[<prev] [next>] [<thread-prev] [thread-next>] [day] [month] [year] [list]
Message-ID: <s2he4kulkeylkrv5n7r5vb7uyr72lvv7yajh5ln67d3zjwrnai@e4stv2pkh7c4>
Date: Mon, 15 Dec 2025 18:51:03 +0000
From: Yosry Ahmed <yosry.ahmed@...ux.dev>
To: Kevin Cheng <chengkev@...gle.com>
Cc: seanjc@...gle.com, pbonzini@...hat.com, jmattson@...gle.com,
kvm@...r.kernel.org, linux-kernel@...r.kernel.org
Subject: Re: [PATCH v2] KVM: SVM: Don't allow L1 intercepts for instructions
not advertised
On Mon, Dec 15, 2025 at 04:07:10PM +0000, Kevin Cheng wrote:
> If a feature is not advertised in the guest's CPUID, prevent L1 from
> intercepting the unsupported instructions by clearing the corresponding
> intercept in KVM's cached vmcb12.
>
> When an L2 guest executes an instruction that is not advertised to L1,
> we expect a #UD exception to be injected by L0. However, the nested svm
> exit handler first checks if the instruction intercept is set in vmcb12,
> and if so, synthesizes an exit from L2 to L1 instead of a #UD exception.

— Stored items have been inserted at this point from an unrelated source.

-- ==== Sys2Proof/Laws/Decode.lean ====
section
/-!
SUPPORT. Laws/Decode.lean: byte order, lengths, and when the decoder answers.
-/

namespace Sys2Proof

@[simp] theorem bytesOf_length : ∀ (n v : Nat), (bytesOf n v).length = n
  | 0, _ => rfl
  | n + 1, v => by simp [bytesOf, bytesOf_length n]

/-- Bytes written out least significant first read back as the number, if it fits. -/
theorem leValue_bytesOf : ∀ (n v : Nat), leValue (bytesOf n v) = v % 256 ^ n
  | 0, v => by simp [bytesOf, leValue, Nat.mod_one]
  | n + 1, v => by
    rw [bytesOf, leValue, leValue_bytesOf n, BitVec.toNat_ofNat, Nat.pow_succ' (n := n), Nat.mod_mul]

/-- A byte list reads as a number below 256 to the power of its length. -/
theorem leValue_lt : ∀ bs : List Byte, leValue bs < 256 ^ bs.length
  | [] => by simp [leValue]
  | b :: bs => by
    have h := leValue_lt bs
    have hb := b.isLt
    rw [leValue, List.length_cons, Nat.pow_succ']
    omega

/-- The other round trip: the bytes of the value of a byte list are the list. -/
theorem bytesOf_leValue : ∀ bs : List Byte, bytesOf bs.length (leValue bs) = bs
  | [] => rfl
  | b :: bs => by
    have hb := b.isLt
    have h1 : (b.toNat + 256 * leValue bs) / 256 = leValue bs := by omega
    have h2 : BitVec.ofNat 8 (b.toNat + 256 * leValue bs) = b := by
      apply BitVec.eq_of_toNat_eq
      rw [BitVec.toNat_ofNat]
      omega
    rw [List.length_cons, leValue, bytesOf, h1, h2, bytesOf_leValue bs]

theorem Context.size_pos (c : Context) : 0 < c.size := by cases c <;> decide

theorem Context.size_le (c : Context) : c.size ≤ 16 := by cases c <;> decide

@[simp] theorem encode_length (i : Instr) : (encode i).length = i.context.size := bytesOf_length _ _

/-- The decoder answers an instruction exactly on a list of the context's length. -/
theorem decode_eq_ok {c : Context} {bs : List Byte} {i : Instr} :
    decode c bs = .ok i ↔ bs.length = c.size ∧ decodeUnit c (unitValue bs) = i := by
  unfold decode
  rcases Nat.lt_trichotomy bs.length c.size with h | h | h
  · simp [h, Nat.ne_of_lt h]
  · simp [h]
  · simp [Nat.lt_asymm h, h, Nat.ne_of_gt h]

theorem decode_of_length {c : Context} {bs : List Byte} (h : bs.length = c.size) :
    decode c bs = .ok (decodeUnit c (unitValue bs)) := decode_eq_ok.mpr ⟨h, rfl⟩

theorem headerInstr_context (h : Header) : (headerInstr h).context = .header := by
  unfold headerInstr
  repeat' split
  all_goals rfl

theorem errorInstr_context (e d : U32) : (errorInstr e d).context = .errorPayload := by
  unfold errorInstr
  repeat' split
  all_goals rfl

/-- A decoded unit belongs to the context it was decoded in. -/
theorem decodeUnit_context (c : Context) (u : BitVec 128) : (decodeUnit c u).context = c := by
  cases c <;> first | rfl | exact headerInstr_context _ | exact errorInstr_context _ _

/-! ## The fields of an encoded unit -/

/-- A number of at most sixteen bytes is the unit value of its own bytes. -/
theorem unitValue_bytesOf {n : Nat} {u : BitVec 128} (h : u.toNat < 256 ^ n) :
    unitValue (bytesOf n u.toNat) = u := by
  unfold unitValue
  rw [leValue_bytesOf, Nat.mod_eq_of_lt h]
  simp

theorem headerFields_headerUnit (cnt : U12) (st : BitVec 3) (trig : BitVec 1) (off : U16) (len : U32) (ts : U64) :
    headerFields (headerUnit cnt st trig off len ts) = ⟨cnt, st, trig, off, len, ts⟩ := by
  unfold headerFields headerUnit
  congr 1 <;>
    (repeat (first
      | rw [BitVec.extractLsb'_append_eq_of_le (by decide)]
      | rw [BitVec.extractLsb'_append_eq_of_add_le (by decide)])) <;>
    exact BitVec.extractLsb'_eq_self

theorem wordsUnit_low (a b : U32) : (wordsUnit a b).extractLsb' 0 32 = a := by
  unfold wordsUnit
  rw [BitVec.extractLsb'_setWidth_of_le (by decide), BitVec.extractLsb'_append_eq_of_add_le (by decide)]
  exact BitVec.extractLsb'_eq_self

theorem wordsUnit_high (a b : U32) : (wordsUnit a b).extractLsb' 32 32 = b := by
  unfold wordsUnit
  rw [BitVec.extractLsb'_setWidth_of_le (by decide), BitVec.extractLsb'_append_eq_of_le (by decide)]
  exact BitVec.extractLsb'_eq_self

end Sys2Proof
end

> If a feature is not advertised, the L1 intercept should be ignored.
>
> While creating KVM's cached vmcb12, sanitize the intercepts for
> instructions that are not advertised in the guest CPUID. This
> effectively ignores the L1 intercept on nested vm exit handling.
Nit: It also ignores the L1 intercept when computing the intercepts in
VMCB02, so if L0 (for some reason) does not intercept the instruction,
KVM won't intercept it at all.
I don't think this should happen because KVM should always intercept
unsupported instructions to inject a #UD, unless they are not supported
by HW, in which case I believe the HW will inject the #UD for us.
>
> Signed-off-by: Kevin Cheng <chengkev@...gle.com>
Maybe also this since Sean contributed code to the patch in his last
review?
Co-developed-by: Sean Christopherson <seanjc@...gle.com>
Signed-off-by: Sean Christopherson <seanjc@...gle.com>
Otherwise looks good to me, FWIW:
Reviewed-by: Yosry Ahmed <yosry.ahmed@...ux.dev>
> ---
> v1 -> v2:
> - Removed nested_intercept_mask which was a bit mask for nested
> intercepts to ignore.
> - Now sanitizing intercepts every time cached vmcb12 is created
> - New wrappers for vmcb set/clear intercept functions
> - Added macro functions for vmcb12 intercept sanitizing
> - All changes suggested by Sean. Thanks!
> - https://lore.kernel.org/all/20251205070630.4013452-1-chengkev@google.com/
>
> arch/x86/kvm/svm/nested.c | 19 +++++++++++++++++++
> arch/x86/kvm/svm/svm.h | 35 +++++++++++++++++++++++++++--------
> 2 files changed, 46 insertions(+), 8 deletions(-)
>
> diff --git a/arch/x86/kvm/svm/nested.c b/arch/x86/kvm/svm/nested.c
> index c81005b245222..5ffc12a315ec7 100644
> --- a/arch/x86/kvm/svm/nested.c
> +++ b/arch/x86/kvm/svm/nested.c
> @@ -403,6 +403,19 @@ static bool nested_vmcb_check_controls(struct kvm_vcpu *vcpu)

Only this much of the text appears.